The study shows that the peptide delta‑sleep‑inducing peptide (DSIP) can make rat pineal glands release more melatonin, a sleep hormone, as well as serotonin and a related compound. This effect happens at fairly high concentrations, works faster than the classic stimulant isoproterenol, and doesn’t rely on the usual adrenaline or opioid pathways.

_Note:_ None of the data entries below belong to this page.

-- ==== Sys2Proof/Machine/Operands.lean ====
section
/-! DEFINITION. The forms of a register access: dark pages (R44, R45), the alias views (R46), which writes are ignored
and with which cause (R41, R48 to R50), multi-word quantities (R42). -/

namespace Sys2Proof.Machine

/-! Dark pages. -/

/-- The power domain that holds instance `i` of a block (Table 16.1). -/
def blkDomain (b : Blk) (i : Nat) : Option Nat :=
  match b with
  | .rx => some (if i < 2 then i else 5 + (i - 2))
  | .frm => some (if i < 2 then i else 5 + (i - 2))
  | .tx => some (2 + 5 * i)
  | .hal => some (3 + 5 * i)
  | .act => some (4 + 5 * i)
  | .grt => some (4 + 5 * i)
  | .sto => some 10
  | .xtr => some 10
  | .cls => some 13
  | .flow => some 13
  | .pol => some 13
  | .swc => some 14
  | .dsch => some 14
  | .mir => some 14
  | .usch => some 14
  | .dual => some 14
  | .uniq => some (15 + i)
  | .lane => some 15
  | .lsec => some 24
  | .ccry => some 25
  | _ => none

/-- The power domain that holds a page's registers (Table 16.1); CORE, TSK and FLSH stand in no cluster's domain, and
the Keeper's pages in none. -/
def pageDomain (p : Nat) : Option Nat :=
  match pageInfo p with
  | none => none
  | some i => blkDomain i.blk i.inst

/-- The state of a power domain: 0 on, 1 retention, 2 off, 3 in transition (KEEP_STATE0, KEEP_STATE1). -/
def State.domState (s : State) (d : Nat) : Nat :=
  if d < 16 then s.fld pgKEEP ⟨0x038, 2 * d + 1, 2 * d⟩ else s.fld pgKEEP ⟨0x03C, 2 * (d - 16) + 1, 2 * (d - 16)⟩

/-- The state of a power domain set. -/
def State.setDomState (d v : Nat) (s : State) : State :=
  if d < 16 then s.setFld pgKEEP ⟨0x038, 2 * d + 1, 2 * d⟩ v
  else s.setFld pgKEEP ⟨0x03C, 2 * (d - 16) + 1, 2 * (d - 16)⟩ v

/-- Is the domain on? -/
def State.domOn (s : State) (d : Nat) : Bool := s.domState d == 0

/-- The state of a region: 0 running, 1 held in reset, 2 contained, 3 every domain off (Table 1.4). -/
def State.region (s : State) (r : Nat) : Nat := s.fld pgSYS ⟨0x030, 2 * r + 1, 2 * r⟩

/-- The state of a region set. -/
def State.setRegion (r v : Nat) (s : State) : State := s.setFld pgSYS ⟨0x030, 2 * r + 1, 2 * r⟩ v

/-- Is the line region of tree `t` frozen (R543)? -/
def State.frozen (s : State) : Tree → Bool
  | .a => s.flag pgCLK CLK.statusFrozenA
  | .b => s.flag pgCLK CLK.statusFrozenB

/-- Is die-to-die link `l` up: 0 L–S, 1 S–K, 2 L–K? -/
def State.linkUp (s : State) (l : Nat) : Bool := s.flag pgD2D ⟨0x030, l, l⟩

/-- Can an access from the S-die reach the die: 0 L, 1 S, 2 K? The K-die is dark while S–K or L–K is down (R567). -/
def State.dieReachable (s : State) (die : Nat) : Bool :=
  match die with
  | 0 => s.linkUp 0
  | 1 => true
  | _ => s.linkUp 1 && s.linkUp 2

/-- Is the block of page `p` powered, out of reset and clocked? A contained region is held in reset (R561); a frozen line
region stops all but its receivers (R543). -/
def State.alive (s : State) (p : Nat) : Bool :=
  match pageInfo p with
  | none => true
  | some i =>
    (match pageDomain p with | some d => s.domOn d | none => true) && s.region i.region == 0 &&
    !(i.region == 0 && i.blk != .rx && s.frozen .a) && !(i.region == 1 && i.blk != .rx && s.frozen .b)

/-- Is unit `u` of page `p` contained (R23)? -/
def State.unitContained (s : State) (p u : Nat) : Bool := Sparse.get false s.rel.contained (p * 65536 + u)

/-- Is the block of page `p` at work: alive, enabled, not contained? -/
def State.works (s : State) (p : Nat) : Bool := s.alive p && s.enabled p && !s.unitContained p 0

/-- Does firmware act: with CORE PAGE_CTRL.enable 0 every core is halted, and the transitions that firmware makes do not take
place (R519)? -/
def State.firmware (s : State) : Bool := s.works pgCORE

/-- Is page `p` dark (R44)? -/
def State.dark (s : State) (p : Nat) : Bool :=
  match pageInfo p with
  | none => false
  | some i => !s.alive p || !s.dieReachable i.die

/-- One access to a dark page (R44, R45). -/
def State.darkAccess (p : Nat) (isWrite : Bool) (s : State) : State :=
  let s := s.setFld pgSYS SYS.darkAccessCount (satAdd 65535 (s.fld pgSYS SYS.darkAccessCount) 1)
  let s := s.setFld pgSYS SYS.darkAccessLastPage p
  let s := s.setFld pgSYS SYS.darkAccessLastWasWrite (b2n isWrite)
  s.count cuSYS

/-! Views. -/

/-- What a write of `v` through a view makes of `old` (Table 2.3). -/
def viewApply : View → Word → Word → Word
  | .normal, _, v => v
  | .set, old, v => old ||| v
  | .clear, old, v => old &&& ~~~ v
  | .toggle, old, v => old ^^^ v

/-- What becomes of a write. -/
inductive Verdict where
  /-- The page is dark: counted, not recorded. -/
  | dark
  /-- Nothing stands at the offset. -/
  | reserved
  /-- Ignored and recorded with the cause of Table 2.5. -/
  | ignored (cause : Nat)
  /-- It takes effect. -/
  | apply
  deriving DecidableEq, Repr

/-- The bits of a register that a write in the current state can reach, commands apart. -/
def State.writable (s : State) (p : Nat) (r : RegInfo) : Word :=
  BitVec.ofNat 32 r.rw ||| BitVec.ofNat 32 r.rwt ||| (if s.enabled p then 0#32 else BitVec.ofNat 32 r.rwe)

/-- What becomes of a write of page `p` at `off`, with the causes in the order 0b11, 0b10, 0b00, 0b01 (R50). -/
def State.judge (s : State) (p off : Nat) (acc : Access) : Verdict :=
  if s.dark p then .dark
  else if s.flag p HDR.pageCtrlSoftReset && p != pgSYS then .ignored 3
  else if acc.be ≠ 15#4 then .ignored 2
  else match regInfo p off with
    | none => .reserved
    | some r =>
      if off = 0x010 then (if acc.view = .normal then .apply else .ignored 1)
      else if off = 0x008 ∧ p = pgSYS then .ignored 1
      else if r.rwe ≠ 0 ∧ s.enabled p ∧ r.rw = 0 ∧ r.rwt = 0 ∧ r.wo = 0 then .ignored 0
      else if r.rw = 0 ∧ r.rwe = 0 ∧ r.rwt = 0 ∧ r.wo = 0 then .ignored 1
      else if r.rw = 0 ∧ r.rwe = 0 ∧ r.rwt = 0 ∧ acc.view ≠ .normal then .ignored 1
      else .apply

/-- A write that takes effect does `f`; one that does not leaves its trace (R44, R50). -/
def State.guarded (p off : Nat) (acc : Access) (f : State → State) (s : State) : State :=
  match s.judge p off acc with
  | .dark => s.darkAccess p true
  | .reserved => s
  | .ignored c => s.ignored p off c
  | .apply => f s

/-- The plain access of a command bit: host window, Normal view, every byte enable. -/
def cmdAccess (v : Word) : Access := ⟨.host, .normal, 15#4, v⟩

/-- The same from the core window. -/
def coreAccess (v : Word) : Access := ⟨.core, .normal, 15#4, v⟩

/-- The value a write gives a register: the reachable bits take the view's result, the others stay (R15, R46, R47). -/
def State.writeValue (s : State) (p off : Nat) (acc : Access) (r : RegInfo) : Word :=
  let old := s.reg p off
  let m := s.writable p r
  (old &&& ~~~ m) ||| (viewApply acc.view old acc.val &&& m)

/-- The bits that a write touches: all bits in the Normal view, and the bits written as 1 in the others (R47). -/
def touchedBits (acc : Access) : Word := if acc.view = .normal then BitVec.allOnes 32 else acc.val

/-- A register written as Table 2.3 says. Where it also holds RWE bits and the page is enabled, those bits are not written;
where it also holds WO bits, a view other than Normal does not command them. Either is recorded where the write touches
such bits, with cause 0b00 before 0b01 (R50). -/
def State.writePlain (p off : Nat) (acc : Access) (s : State) : State :=
  match regInfo p off with
  | none => s
  | some r =>
    let t := touchedBits acc
    let c0 := s.enabled p && t &&& BitVec.ofNat 32 r.rwe != 0#32
    let c1 := acc.view != .normal && t &&& BitVec.ofNat 32 r.wo != 0#32
    let s := s.putReg p off (s.writeValue p off acc r)
    if c0 then s.ignored p off 0 else s.iff c1 (State.ignored p off 1)

/-- The value of a command register's write: the written bits under WO (Table 2.3). -/
def commandBits (acc : Access) : Word := if acc.view = .normal then acc.val else 0#32

/-! Multi-word quantities (R42). -/

/-- A host-written quantity of `n` words from `base`: word `i` waits until the highest is written; all then take effect
together. -/
def State.stageWord (p base n i : Nat) (v : Word) (s : State) : State :=
  if i + 1 < n then s.modRf (fun r => { r with staged := Sparse.put none (regKey p (base + 4 * i)) (some v) r.staged })
  else (commit n (s.putReg p (base + 4 * i) v))
where
  /-- The staged lower words take effect. -/
  commit : Nat → State → State
  | 0, s => s
  | j + 1, s =>
    let k := regKey p (base + 4 * j)
    let s := match Sparse.get none s.rf.staged k with
      | some w => (s.putReg p (base + 4 * j) w).modRf (fun r => { r with staged := Sparse.put none k none r.staged })
      | none => s
    commit j s

/-- The word a read of a staged quantity's register would be given by a view: staged, or held. -/
def State.stagedOrHeld (s : State) (p off : Nat) : Word :=
  match Sparse.get none s.rf.staged (regKey p off) with
  | some w => w
  | none => s.reg p off

/-! Soft reset (R49). -/

/-- Every RW, RWE and RWT register of the page back at its reset value; RO registers are live and stay. -/
def State.resetPageRegs (p : Nat) (s : State) : State :=
  (pageRegs p).foldl (fun s r =>
    if r.rw ≠ 0 ∨ r.rwe ≠ 0 ∨ r.rwt ≠ 0 then
      let m := BitVec.ofNat 32 r.rw ||| BitVec.ofNat 32 r.rwe ||| BitVec.ofNat 32 r.rwt
      s.putReg p r.off ((s.reg p r.off &&& ~~~ m) ||| (regReset p r.off &&& m))
    else s) s

end Sys2Proof.Machine
end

The pineal gland is known to synthesize numerous indolamines. Since delta-sleep-inducing peptide (DSIP, a tryptophan nonapeptide) is found in the pineal gland, its effect on the secretion of indolamines was investigated. DSIP stimulated melatonin (MEL), 5-methoxytryptophol (5-ML) and serotonin (5-HT) synthesis and release, whereas it did not affect pineal cyclic AMP levels. The stimulatory effect of DSIP on MEL secretion was dose dependent between 5 x 10(-6) and 10(-4) M, whereas the minimal effective concentration of DSIP on 5-ML secretion was higher than 10(-5) M. The effect of DSIP (10(-4) M) was compared to the effect of isoproterenol (ISO, 10(-6) M) on MEL and 5-HT release. ISO stimulated MEL secretion and concomitantly decreased 5-HT release. With regard to kinetic characteristics, the effect of DSIP (10(-4) M) on MEL release was faster and of shorter duration than the effect of ISO (10(-6) M; 2 and 4 h, respectively). At 10(-4) M, DSIP potentiated the ISO-induced increase of MEL secretion. The DSIP-stimulated release of MEL was not significantly altered when the pineal glands were treated with 10(-5) M propranolol (a beta-adrenergic antagonist), 10(-5) M prazosin (an alpha 1-adrenergic antagonist) or 10(-5) M naloxone (an opioidergic antagonist). This study demonstrates that the DSIP-induced secretion of indolamines from rat pineal glands may not be elicited through the well-known noradrenergic or opioid systems.